▶ _Task brief_:
Give the lines below again exactly, starting with the line that holds "if (s.microBatches p).any" and going on through the line that holds "(s.bindWaiting p).pollLoader p".

▶ _Exercise input_:
/-- STEP_BEGIN (R94, R103): arms the fence of the core's partition; the deadline goes to the job slot. -/
def stepBeginEff (c : Core) (step mbs fenceBeat : Nat) (deadline : Option (JobSlot × Nat)) (reseed : Bool) (s : State) :
    State :=
  if s.coreRuns c = false then s
  else
    let p := c.val / 16
    let ctx := s.ctxOf c
    let f := s.fence p
    let s := if f.state = .armed ∧ f.step = step then s
      else s.setFence p { f with
        state := .armed, step := step, mbs := mbs, retired := 0, beat := fenceBeat, ctx := ctx, voided := none }
    let s := match deadline with
      | some (j, b) => s.nameDeadline j step b
      | none => s
    let s := s.pWr p 0x51 (BitVec.ofNat 64 step)
    if reseed then
      (s.stepCores p ctx).foldl (fun s q => s.modCore q fun x =>
        reseedLanes (s.pRd (q / 16) 0x50) (BitVec.ofNat 64 step) (s.pN (q / 16) 0x52) (s.pN (q / 16) 0x53) q x) s
    else s

/-- The bindings that an admission by BIND_CURRENT makes: the COMMITTED slot of each region, where it can be bound. -/
def bindCurrent (s : State) (p : Nat) : List Region → Option (List (Nat × Nat))
  | [] => some []
  | r :: rs =>
    match (s.region p r).current with
    | none => none
    | some i =>
      if 255 ≤ ((s.region p r).slot i).bind then none
      else (bindCurrent s p rs).map fun l => (r.val, i) :: l

/-- Raising the bind counts of a list of slots. -/
def State.bindAll (s : State) (p : Nat) (l : List (Nat × Nat)) : State :=
  l.foldl (fun s b => s.bindSlot p b.1 b.2) s

/-- The regions that an admission binds at one instant: those it names and those of its acorns (R286, R298). -/
def State.admitRegions (s : State) (p : Nat) (regions : List Region) (acorns : List (Fin 32)) : List Region :=
  (regions ++ s.acornRegions p acorns).eraseDups

/-- MICRO_BATCH_ADMIT (R102) of a micro-batch of training step `trains`: admission that would raise a bind count past 255
waits. A request may name VALID acorn entries only (R298). -/
def microBatchAdmitEff (p : Part) (mb : Nat) (regions : List Region) (b : Binding) (trains : Nat)
    (acorns : List (Fin 32)) (s : State) : State :=
  let regions := s.admitRegions p regions acorns
  let named := acorns.map Fin.val
  if (s.microBatches p).any (fun m => m.mb == mb) || acorns.any (fun i => !bit (s.acorn p i) 63) then s
  else
    match b with
    | .current =>
      match bindCurrent s p regions with
      | none => s
      | some l => (s.bindAll p l).setMicroBatches p (s.microBatches p ++ [⟨mb, trains, named, none, l, []⟩])
    | .step n =>
      let t : Tag := BitVec.ofNat 16 n
      let full := regions.any fun r => match (s.region p r).stepSlot t with
        | some i => decide (255 ≤ ((s.region p r).slot i).bind)
        | none => false
      if full then s
      else
        let (s, l, w) := bindWants p t (regions.map Fin.val) s [] []
        s.setMicroBatches p (s.microBatches p ++ [⟨mb, trains, named, some n, l, w⟩])

/-- MICRO_BATCH_RETIRE (R102, R103): one of the step that the fence is armed for counts there. -/
def microBatchRetireEff (p : Part) (mb : Nat) (s : State) : State :=
  match (s.microBatches p).find? fun m => m.mb == mb with
  | none => s
  | some m =>
    let s := m.binds.foldl (fun s b => s.unbindSlot p b.1 b.2) s
    let s := s.setMicroBatches p ((s.microBatches p).filter fun x => x.mb != mb)
    let f := s.fence p
    let s := if f.state = .armed ∧ f.step = m.trains then s.setFence p { f with retired := f.retired + 1 } else s
    (s.bindWaiting p).pollLoader p

/-- OPTIMIZER_WRITE (R101, R102): the slot that is not COMMITTED becomes PENDING; a RETIRING one makes the write wait. -/
def optimizerWriteEff (c : Core) (r : Region) (s : State) : State :=
  if s.coreRuns c = false then s
  else
    let p := c.val / 16
    let e := s.region p r
    if e.valid = false ∨ e.single = true then s.opFail c stOperandLayout
    else
      let i := match e.current with
        | some k => 1 - k
        | none => 0
      let v := e.slot i
      match v.state with
      | .pending => if v.holder = .step then s else s.opFail c stOperandLayout
      | .free => s.modSlot p r i fun v => { v with state := .pending, holder := .step, written := false }
      | .committed => s
      | .retiring => s

/-- REGION_MARK_WRITTEN (R103). -/
def regionMarkWrittenEff (c : Core) (r : Region) (s : State) : State :=
  if s.coreRuns c = false then s
  else
    let p := c.val / 16
    match (s.region p r).find fun v => v.state == .pending && v.holder == .step with
    | none => s
    | some i => s.modSlot p r i fun v => { v with written := true }

/-- The entries of a partition whose slot is PENDING for the step. -/
def State.stepPending (s : State) (p : Nat) : List (Nat × Nat) :=
  (List.range 256).filterMap fun r =>
    ((s.region p r).find fun v => v.state == .pending && v.holder == .step).map fun i => (r, i)

/-- Regions written in the step and not yet marked written. -/
def State.unwritten (s : State) (p : Nat) : Nat :=
  (s.stepPending p).countP fun x => !((s.region p x.1).slot x.2).written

▶ _Answer to this problem_:
  if (s.microBatches p).any (fun m => m.mb == mb) || acorns.any (fun i => !bit (s.acorn p i) 63) then s
  else
    match b with
    | .current =>
      match bindCurrent s p regions with
      | none => s
      | some l => (s.bindAll p l).setMicroBatches p (s.microBatches p ++ [⟨mb, trains, named, none, l, []⟩])
    | .step n =>
      let t : Tag := BitVec.ofNat 16 n
      let full := regions.any fun r => match (s.region p r).stepSlot t with
        | some i => decide (255 ≤ ((s.region p r).slot i).bind)
        | none => false
      if full then s
      else
        let (s, l, w) := bindWants p t (regions.map Fin.val) s [] []
        s.setMicroBatches p (s.microBatches p ++ [⟨mb, trains, named, some n, l, w⟩])

/-- MICRO_BATCH_RETIRE (R102, R103): one of the step that the fence is armed for counts there. -/
def microBatchRetireEff (p : Part) (mb : Nat) (s : State) : State :=
  match (s.microBatches p).find? fun m => m.mb == mb with
  | none => s
  | some m =>
    let s := m.binds.foldl (fun s b => s.unbindSlot p b.1 b.2) s
    let s := s.setMicroBatches p ((s.microBatches p).filter fun x => x.mb != mb)
    let f := s.fence p
    let s := if f.state = .armed ∧ f.step = m.trains then s.setFence p { f with retired := f.retired + 1 } else s
    (s.bindWaiting p).pollLoader p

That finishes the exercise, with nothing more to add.